All in all, the summer production cycle went relatively smoothly—much more so than last year when we were going through our first really big (for us) series of print runs—especially given that Todd had to hit the ground running when he came on board in May. As always, we’re hoping to take what we learned from this past semester—those unexpected problems that cropped up we’re hoping to avoid in the future—and have things run even more smoothly this fall . . . because we’re concentrating from this point forward on book projects that have bigger potential print runs (and thus, revenue!) where the responsibility to get things right (and on time!) are even more critical from the get go.

Mark

Books About Business: Typo

6 Jul

Continuing my trend—starting with The Smartest Guys in the Room—of reading books about grand business failures, I recently finished the just-published Typo: The Last American Typesetter or How I Made and Lost 4 Million Dollars by David Silverman. It’s about how he and his mentor bought Clarinda, a large typesetting company, in the late ‘90s that they—slowly at first and then quickly—drove into the ground. I’ve wanted to write about this book for a while but have been mulling over exactly what to say because, overall, I mixed feelings about it.

I really like the way that the book—as what I would consider creative nonfiction—related both the anecdotal side of the typesetting industry along with specific business and technical details. (In particular, I liked the informal financial statements that came at the end of each chapter/section.) This combination is something I’ve been looking for in a book more specifically devoted to book publishing but have yet to find. That is, you get memoirs like Jason Epstein’s Book Business: Publishing Past, Present, and Future or straight nuts-and-bolts publishing information like Dan Poynter’s The Self-Publishing Manual: How to Write, Print, and Sell Your Own Book, 15th Edition but I haven’t come across anything that has really effectively married those two approaches in one book nearly as well as Silverman does.

On the downside, whether intentional or not, Silverman never comes across as particularly likeable or sympathetic. Part of this is certainly because of the situation he found himself in: He went from IT geek to president of a company without ever having supervised or managed anyone in his life. In addition, his primary motivation seemed to be almost exclusively money: to turn Clarinda around, go public, and then cash out. Consequently, he never really demonstrates much affinity for his employees (at all!), his customers, books in general or typesetting in particular. One final thing that really struck me was that—I would guess—at least 4-6 times in the book he talks about how fat the women are that he finds himself around. I mean, that may well have been true but, given the fact this was a characterization that didn’t register with me as occurring with men (or, even more importantly, relevant to the subject at hand), all it ultimately did was make him look even more like a jackass unsympathetic. At the very least, some judicious editing of about six or so sentences in the book would have put him in a more positive light.
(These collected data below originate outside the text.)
-- ==== Sys2Proof/Laws/Codec.lean ====
section
/-! SUPPORT. The fields of the words that each format's encoder builds (30_encoding.md R87, R90). -/

namespace Sys2Proof

/-- The opcode field is the word modulo 32 (30_encoding.md R81). -/
theorem opcodeOf_toNat (w : Word) : (opcodeOf w).toNat = w.toNat % 32 := by simp [opcodeOf]

/-- One bit of a placed field. -/
theorem place_getLsbD {n : Nat} (v : BitVec n) (lo j : Nat) :
    (place v lo).getLsbD j = (decide (j < 16) && decide (lo ≤ j) && v.getLsbD (j - lo)) := by
  unfold place
  rw [BitVec.getLsbD_shiftLeft, BitVec.getLsbD_setWidth]
  by_cases h : j < 16
  · by_cases h' : lo ≤ j
    · simp [h, h', show ¬ j < lo by omega, show j - lo < 16 by omega]
    · simp [h', show j < lo by omega]
  · simp [h]

/-- A field of a word put back where it stands keeps exactly the word's bits there. -/
theorem place_extractLsb' (w : Word) (lo n : Nat) :
    place (w.extractLsb' lo n) lo = w &&& place (BitVec.allOnes n) lo := by
  refine BitVec.eq_of_getLsbD_eq fun j hj => ?_
  rw [BitVec.getLsbD_and, place_getLsbD, place_getLsbD, BitVec.getLsbD_extractLsb', BitVec.getLsbD_allOnes]
  by_cases h : lo ≤ j
  · simp [hj, h, show lo + (j - lo) = j by omega, Bool.and_comm]
  · simp [h]

theorem place_opcodeOf (w : Word) : place (opcodeOf w) 0 = w &&& 0x001F := place_extractLsb' w 0 5
theorem place_reg0Of (w : Word) : place (reg0Of w) 5 = w &&& 0x01E0 := place_extractLsb' w 5 4
theorem place_reg1Of (w : Word) : place (reg1Of w) 9 = w &&& 0x1E00 := place_extractLsb' w 9 4
theorem place_cond4Of (w : Word) : place (cond4Of w) 9 = w &&& 0x1E00 := place_extractLsb' w 9 4
theorem place_cond3Of (w : Word) : place (cond3Of w) 5 = w &&& 0x00E0 := place_extractLsb' w 5 3
theorem place_argOf (w : Word) : place (argOf w) 8 = w &&& 0xFF00 := place_extractLsb' w 8 8

/-! Encoding a word's own fields keeps the bits of the format's fields. -/

theorem encodeZ_fields {w : Word} {op : BitVec 5} (h : op = opcodeOf w) : encodeZ op = w &&& 0x001F := by
  rw [h, encodeZ, place_opcodeOf]

theorem encodeR_fields {w : Word} {op : BitVec 5} (h : op = opcodeOf w) :
    encodeR op (reg0Of w) = w &&& 0x01FF := by
  rw [h, encodeR, place_opcodeOf, place_reg0Of, ← BitVec.and_or_distrib_left]; rfl

theorem encodeRR_fields {w : Word} {op : BitVec 5} (h : op = opcodeOf w) :
    encodeRR op (reg0Of w) (reg1Of w) = w &&& 0x1FFF := by
  rw [h, encodeRR, place_opcodeOf, place_reg0Of, place_reg1Of, ← BitVec.and_or_distrib_left,
    ← BitVec.and_or_distrib_left]; rfl

theorem encodeI_fields {w : Word} {op : BitVec 5} (h : op = opcodeOf w) :
    encodeI op (argOf w) = w &&& 0xFF1F := by
  rw [h, encodeI, place_opcodeOf, place_argOf, ← BitVec.and_or_distrib_left]; rfl

theorem encodeSC_fields {w : Word} {op : BitVec 5} (h : op = opcodeOf w) :
    encodeSC op (argOf w) (cond3Of w) = w &&& 0xFFFF := by
  rw [h, encodeSC, place_opcodeOf, place_argOf, place_cond3Of, ← BitVec.and_or_distrib_left,
    ← BitVec.and_or_distrib_left]; rfl

@[simp] theorem opcodeOf_encodeZ (op : BitVec 5) :
    opcodeOf (encodeZ op) = op := by
  refine BitVec.eq_of_getLsbD_eq fun j hj => ?_
  simp only [opcodeOf, encodeZ, BitVec.getLsbD_extractLsb', place_getLsbD]
  interval_cases j <;> simp

@[simp] theorem opcodeOf_encodeR (op : BitVec 5) (rd : Reg) :
    opcodeOf (encodeR op rd) = op := by
  refine BitVec.eq_of_getLsbD_eq fun j hj => ?_
  simp only [opcodeOf, encodeR, BitVec.getLsbD_extractLsb', BitVec.getLsbD_or, place_getLsbD]
  interval_cases j <;> simp

@[simp] theorem reg0Of_encodeR (op : BitVec 5) (rd : Reg) :
    reg0Of (encodeR op rd) = rd := by
  refine BitVec.eq_of_getLsbD_eq fun j hj => ?_
  simp only [reg0Of, encodeR, BitVec.getLsbD_extractLsb', BitVec.getLsbD_or, place_getLsbD]
  interval_cases j <;> simp

@[simp] theorem opcodeOf_encodeRR (op : BitVec 5) (rd rs : Reg) :
    opcodeOf (encodeRR op rd rs) = op := by
  refine BitVec.eq_of_getLsbD_eq fun j hj => ?_
  simp only [opcodeOf, encodeRR, BitVec.getLsbD_extractLsb', BitVec.getLsbD_or, place_getLsbD]
  interval_cases j <;> simp

@[simp] theorem reg0Of_encodeRR (op : BitVec 5) (rd rs : Reg) :
    reg0Of (encodeRR op rd rs) = rd := by
  refine BitVec.eq_of_getLsbD_eq fun j hj => ?_
  simp only [reg0Of, encodeRR, BitVec.getLsbD_extractLsb', BitVec.getLsbD_or, place_getLsbD]
  interval_cases j <;> simp

@[simp] theorem reg1Of_encodeRR (op : BitVec 5) (rd rs : Reg) :
    reg1Of (encodeRR op rd rs) = rs := by
  refine BitVec.eq_of_getLsbD_eq fun j hj => ?_
  simp only [reg1Of, encodeRR, BitVec.getLsbD_extractLsb', BitVec.getLsbD_or, place_getLsbD]
  interval_cases j <;> simp

@[simp] theorem cond4Of_encodeRR (op : BitVec 5) (rd rs : Reg) :
    cond4Of (encodeRR op rd rs) = rs := by
  refine BitVec.eq_of_getLsbD_eq fun j hj => ?_
  simp only [cond4Of, encodeRR, BitVec.getLsbD_extractLsb', BitVec.getLsbD_or, place_getLsbD]
  interval_cases j <;> simp

@[simp] theorem opcodeOf_encodeI (op : BitVec 5) (g : BitVec 8) :
    opcodeOf (encodeI op g) = op := by
  refine BitVec.eq_of_getLsbD_eq fun j hj => ?_
  simp only [opcodeOf, encodeI, BitVec.getLsbD_extractLsb', BitVec.getLsbD_or, place_getLsbD]
  interval_cases j <;> simp

@[simp] theorem argOf_encodeI (op : BitVec 5) (g : BitVec 8) :
    argOf (encodeI op g) = g := by
  refine BitVec.eq_of_getLsbD_eq fun j hj => ?_
  simp only [argOf, encodeI, BitVec.getLsbD_extractLsb', BitVec.getLsbD_or, place_getLsbD]
  interval_cases j <;> simp

@[simp] theorem opcodeOf_encodeSC (op : BitVec 5) (g : BitVec 8) (c : BitVec 3) :
    opcodeOf (encodeSC op g c) = op := by
  refine BitVec.eq_of_getLsbD_eq fun j hj => ?_
  simp only [opcodeOf, encodeSC, BitVec.getLsbD_extractLsb', BitVec.getLsbD_or, place_getLsbD]
  interval_cases j <;> simp

@[simp] theorem argOf_encodeSC (op : BitVec 5) (g : BitVec 8) (c : BitVec 3) :
    argOf (encodeSC op g c) = g := by
  refine BitVec.eq_of_getLsbD_eq fun j hj => ?_
  simp only [argOf, encodeSC, BitVec.getLsbD_extractLsb', BitVec.getLsbD_or, place_getLsbD]
  interval_cases j <;> simp

@[simp] theorem cond3Of_encodeSC (op : BitVec 5) (g : BitVec 8) (c : BitVec 3) :
    cond3Of (encodeSC op g c) = c := by
  refine BitVec.eq_of_getLsbD_eq fun j hj => ?_
  simp only [cond3Of, encodeSC, BitVec.getLsbD_extractLsb', BitVec.getLsbD_or, place_getLsbD]
  interval_cases j <;> simp

end Sys2Proof
end

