/-- An instruction that writes one result completes, leaves the result's bits in `rd`, and keeps everything
else; FLAGS is a register like the others (10_state.md R28). -/
theorem completes_with_bits {i : Instr} {rd : Reg} {v : Word} {s : State} {bit : Nat → Bool}
    (hexec : exec i s = writeResult rd v s) (hbit : ∀ j, j < 16 → v.getLsbD j = bit j) :
    ∃ t, exec i s = .next t ∧ t.result = .ok ∧ (∀ j, j < 16 → (t.reg rd).getLsbD j = bit j) ∧
      RegsKeptBut [rd] s t ∧ MainKept s t ∧ StackKept s t := by
  have hrd : ((s.setReg rd v).setResult .ok).reg rd = v := by simp
  refine ⟨_, hexec.trans (writeResult_next.2 rfl), rfl, fun j hj => ?_, regsKeptBut_setReg s rd v,
    fun _ => rfl, fun _ => rfl⟩
  rw [hrd, hbit j hj]

/-- A bit of the complement, inside the word (00_scope.md R12, `NOT_16`). -/
theorem notWord_getLsbD (w : Word) {j : Nat} (hj : j < 16) : (notWord w).getLsbD j = !w.getLsbD j := by
  simp [notWord, hj]

/-- Settles O29: each of the five writes one result to rd, and the bits of that result are the operation on the
operands' bits. -/
theorem bitwiseInstructionsWorkBitByBitAndWriteNoFlag :
    Obligations.BitwiseInstructionsWorkBitByBitAndWriteNoFlag := by
  intro rd rs s writes x y
  refine ⟨?not, ?xor, ?and, ?or, ?nor⟩
  case not => exact completes_with_bits (exec_not rd s) fun _ hj => notWord_getLsbD _ hj
  case xor => exact completes_with_bits (exec_xor rd rs s) fun _ _ => BitVec.getLsbD_xor
  case and => exact completes_with_bits (exec_and rd rs s) fun _ _ => BitVec.getLsbD_and
  case or => exact completes_with_bits (exec_or rd rs s) fun _ _ => BitVec.getLsbD_or
  case nor =>
    refine completes_with_bits (exec_nor rd rs s) fun j hj => ?_
    rw [notWord_getLsbD _ hj, BitVec.getLsbD_or]

end Sys2Proof.Proofs.Bitwise

/-! PROOF. Decode and encode as inverses (30_encoding.md R87 to R91): which bits each format uses, once per row of the
opcode map, and the round trips that follow. -/

namespace Sys2Proof.Proofs.Codec

open Sys2Proof.Machine Sys2Proof.Proofs.Encoding

/-! ### Decode after encode -/

/-- The decoder finds the opcode and the fields of an instruction where its format's encoder puts them; an INVALID
has no word of its own (30_encoding.md R90). -/
theorem decode_encode {i : Instr} (hi : ∀ w, i ≠ .invalid w) : decode (encode i) = i := by
  cases i
  case invalid w => exact absurd rfl (hi w)
  case nop | pusha | popa => rw [encode, decode, opcodeOf_encodeZ]; rfl
  case push | pop | lnot | not => rw [encode, decode, opcodeOf_encodeR, reg0Of_encodeR]; rfl
  case jump => rw [encode, decode, opcodeOf_encodeRR, reg0Of_encodeRR, cond4Of_encodeRR]; rfl
  case int | loadr | saver => rw [encode, decode, opcodeOf_encodeI, argOf_encodeI]; rfl
  case jumpr => rw [encode, decode, opcodeOf_encodeSC, argOf_encodeSC, cond3Of_encodeSC]; rfl
  all_goals rw [encode, decode, opcodeOf_encodeRR, reg0Of_encodeRR, reg1Of_encodeRR]; rfl

/-- Settles O1: no instruction but an INVALID loses anything in its canonical word. -/
theorem decodeOfEncodeGivesTheInstructionBack : Obligations.DecodeOfEncodeGivesTheInstructionBack :=
  fun _ _ hi => decode_encode hi

/-! ### Encode after decode -/

/-- A word's opcode field, from the row of the opcode map it selects. -/
theorem ofNat_eq_opcodeOf {w : Word} {n : Nat} (h : (opcodeOf w).toNat = n) : BitVec.ofNat 5 n = opcodeOf w := by
  rw [← h, BitVec.ofNat_toNat, BitVec.setWidth_eq]

/-- A reserved word has no used bit, as its INVALID encodes to the zero word (30_encoding.md R90). -/
theorem usedBits_of_reserved {w : Word} (h : w.toNat % 32 = 20 ∨ w.toNat % 32 = 31) : usedBits w = 0 := by
  unfold usedBits
  obtain h | h := h
  · rw [h]; rfl
  · rw [h]; rfl

/-- Row by row of the opcode map: encoding a decoded word keeps the bits of the fields of its format
(30_encoding.md R87, R90). -/
theorem encode_decode (w : Word) : encode (decode w) = w &&& usedBits w := by
  by_cases hres : w.toNat % 32 = 20 ∨ w.toNat % 32 = 31
  · rw [decode_of_reserved hres, usedBits_of_reserved hres]; exact BitVec.and_zero.symm
  · rw [← opcodeOf_toNat] at hres
    unfold decode usedBits
    rw [← opcodeOf_toNat]
    split
    case h_31 =>
      have hlt := (opcodeOf w).isLt
      simp only [imp_false] at *
      omega
    all_goals
      rename_i h
      rw [h]
    case h_1 | h_4 | h_5 => exact encodeZ_fields (ofNat_eq_opcodeOf h)
    case h_2 | h_3 | h_18 | h_23 => exact encodeR_fields (ofNat_eq_opcodeOf h)
    case h_20 | h_28 | h_30 => exact encodeI_fields (ofNat_eq_opcodeOf h)
    case h_29 => exact encodeSC_fields (ofNat_eq_opcodeOf h)
    all_goals exact encodeRR_fields (ofNat_eq_opcodeOf h)

/-- Settles O3. -/
theorem encodeOfDecodeKeepsExactlyTheUsedBits : Obligations.EncodeOfDecodeKeepsExactlyTheUsedBits :=
  encode_decode

/-! ### Ignored bits -/

/-- The reserved words by their opcode field, as the decoder's lemmas spell it. -/
theorem reservedWord_eq_false_iff (w : Word) :
    reservedWord w = false ↔ ¬ (w.toNat % 32 = 20 ∨ w.toNat % 32 = 31) := by
  simp [reservedWord]

/-- The opcode field is used by every format, so a known word's used bits hold it (30_encoding.md R87). -/
theorem usedBits_and_opcode {w : Word} (h : reservedWord w = false) : usedBits w &&& 0x001F = 0x001F := by
  rw [reservedWord_eq_false_iff] at h
  unfold usedBits
  split
  case h_12 | h_13 => omega
  all_goals rfl

/-- Words that agree on the bits a known opcode's format uses have the same opcode. -/
theorem opcodeOf_eq_of_and_usedBits {w v : Word} (hw : reservedWord w = false)
    (h : v &&& usedBits w = w &&& usedBits w) : opcodeOf v = opcodeOf w := by
  have hop : v &&& 0x001F = w &&& 0x001F := by
    rw [← usedBits_and_opcode hw, ← BitVec.and_assoc, h, BitVec.and_assoc]
  rw [← opcodeOf_encodeZ (opcodeOf v), ← opcodeOf_encodeZ (opcodeOf w), encodeZ_fields rfl, encodeZ_fields rfl, hop]

/-- A word with a known opcode is no INVALID. -/
theorem decode_ne_invalid {w : Word} (h : reservedWord w = false) (v : Word) : decode w ≠ .invalid v :=
  fun hd => (reservedWord_eq_false_iff w).1 h (reserved_of_decode_invalid hd)

/-- Settles O4: the two words have one opcode, so the same used bits, so their instructions encode alike; and
encoding loses nothing. -/
theorem ignoredBitsTakeNoPartInDecoding : Obligations.IgnoredBitsTakeNoPartInDecoding := by
  intro w v hw h
  have hmod : v.toNat % 32 = w.toNat % 32 := by
    rw [← opcodeOf_toNat, ← opcodeOf_toNat, opcodeOf_eq_of_and_usedBits hw h]
  have hused : usedBits v = usedBits w := by rw [usedBits, usedBits, hmod]
  have hv : reservedWord v = false := by rw [reservedWord, hmod]; exact hw
  calc decode v = decode (encode (decode v)) := (decode_encode (decode_ne_invalid hv)).symm
    _ = decode (encode (decode w)) := by rw [encode_decode, encode_decode, hused, h]
    _ = decode w := decode_encode (decode_ne_invalid hw)

/-! ### Well-formedness -/

/-- Only an INVALID can be ill-formed (30_encoding.md R93). -/
theorem wellFormed_of_ne_invalid {i : Instr} (hi : ∀ w, i ≠ .invalid w) : i.wellFormed = true := by
  cases i
  case invalid w => exact absurd rfl (hi w)
  all_goals rfl

/-- Settles O5: a reserved word is carried by its INVALID, and every other word gives an instruction that is
well formed whatever its operands. -/
theorem everyWordDecodesToAWellFormedInstruction : Obligations.EveryWordDecodesToAWellFormedInstruction := by
  intro w
  cases hw : reservedWord w with
  | true =>
    have hres : w.toNat % 32 = 20 ∨ w.toNat % 32 = 31 := by simpa [reservedWord] using hw
    rw [decode_of_reserved hres]
    exact ⟨hw, fun _ h => (Instr.invalid.inj h).symm⟩
  | false =>
    exact ⟨wellFormed_of_ne_invalid (decode_ne_invalid hw), fun v h => absurd h (decode_ne_invalid hw v)⟩

/-- Settles O6. -/
theorem writtenOutWordsDecodeToTheirInstructions : Obligations.WrittenOutWordsDecodeToTheirInstructions := by
  unfold Obligations.WrittenOutWordsDecodeToTheirInstructions
  decide

end Sys2Proof.Proofs.Codec

/-! PROOF. What a completed instruction has done to the state, said once for all instructions, with what its row of
the tables says about it; the invariants and the frames of the step are short inductions on it. -/

namespace Sys2Proof.Proofs.Effects

open Sys2Proof.Machine

/-- How an instruction that completes changes the state: one constructor for each shape of meaning, each with the
facts of 10_state.md R23 and R33 about the instructions of that shape. -/
inductive Effect (s : State) : Instr → State → Prop
  | nothing {i : Instr} (hstack : i.usesStack = false) : Effect s i s
  | result {i : Instr} {rd : Reg} (v : Word) (hwrites : i.writes = [rd]) (hdest : i.destination = some rd)
      (hstack : i.usesStack = false) : Effect s i (s.setReg rd v)
  | resultOvf {i : Instr} {rd : Reg} (v : Word) (b : Bool) (hwrites : i.writes = [rd, flagsReg])
      (hdest : i.destination = some rd) (hovf : i.writesOvf = true) (hstack : i.usesStack = false) :
      Effect s i ((s.setReg rd v).setOvf b)
  | cmp {i : Instr} (b : Bool) (hwrites : i.writes = [flagsReg]) (hcmp : i.writesCmp = true)
      (hstack : i.usesStack = false) : Effect s i (s.setCmp b)
  | pc {i : Instr} (v : Word) (hwrites : i.writes = [pcReg]) (hstack : i.usesStack = false) :
      Effect s i (s.setPc v)
  | store {i : Instr} {m : Memory} {a : Nat} {v : Word} (hset : s.main.set a v = .ok m)
      (hstore : i.storesToMain = true) (hstack : i.usesStack = false) : Effect s i (s.setMain m)
  | push {m : Memory} (rd : Reg) (hroom : s.sp.toNat < s.stack.length)
      (hset : s.stack.set s.sp.toNat (s.reg rd) = .ok m) :
      Effect s (.push rd) ((s.setStack m).setSp (s.sp + 1))
  | pop (rd : Reg) (hpos : s.sp ≠ 0) (hin : s.sp.toNat ≤ s.stack.length) :
      Effect s (.pop rd) ((s.setSp (s.sp - 1)).setReg rd (s.stack.cell (s.sp.toNat - 1)))
  | pusha {m : Memory} (hroom : s.sp.toNat + 13 ≤ s.stack.length)
      (hset : s.stack.setRange s.sp.toNat s.block = .ok m) :
      Effect s .pusha ((s.setStack m).setSp (s.sp + 13))
  | popa (hcount : 13 ≤ s.sp.toNat) (hin : s.sp.toNat ≤ s.stack.length) :
      Effect s .popa ((s.setSp (s.sp - 13)).setBlock (lookupCells s.stack.cells (s.sp.toNat - 13) 13))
I think the best lesson that the book shows budding entrepreneurs is that you must do the necessary financial due diligence for both the specific company you want to start/buy as well as the industry in general. Very late—too late for Clarinda—in the book Silverman finally breaks down which of Clarinda’s offices are making money and, not too surprisingly, it turns out that the company was effectively dead on arrival from the point he and his partner Dan Coyne had bought it, mainly due to industry outsourcing of typesetting to India. (Not all of this is Silverman’s fault by any means; there is a whole subplot concerning the way Coyne bamboozled everyone involved from the top to the bottom.)

Certainly, for anyone interested in the big issues of globalization and outsourcing as well as entrepreneurship and typesetting or even just how (not) to manage your employees, this is a book with a wealth of information in it despite, in my opinion, not coming from a particular likeable narrative voice.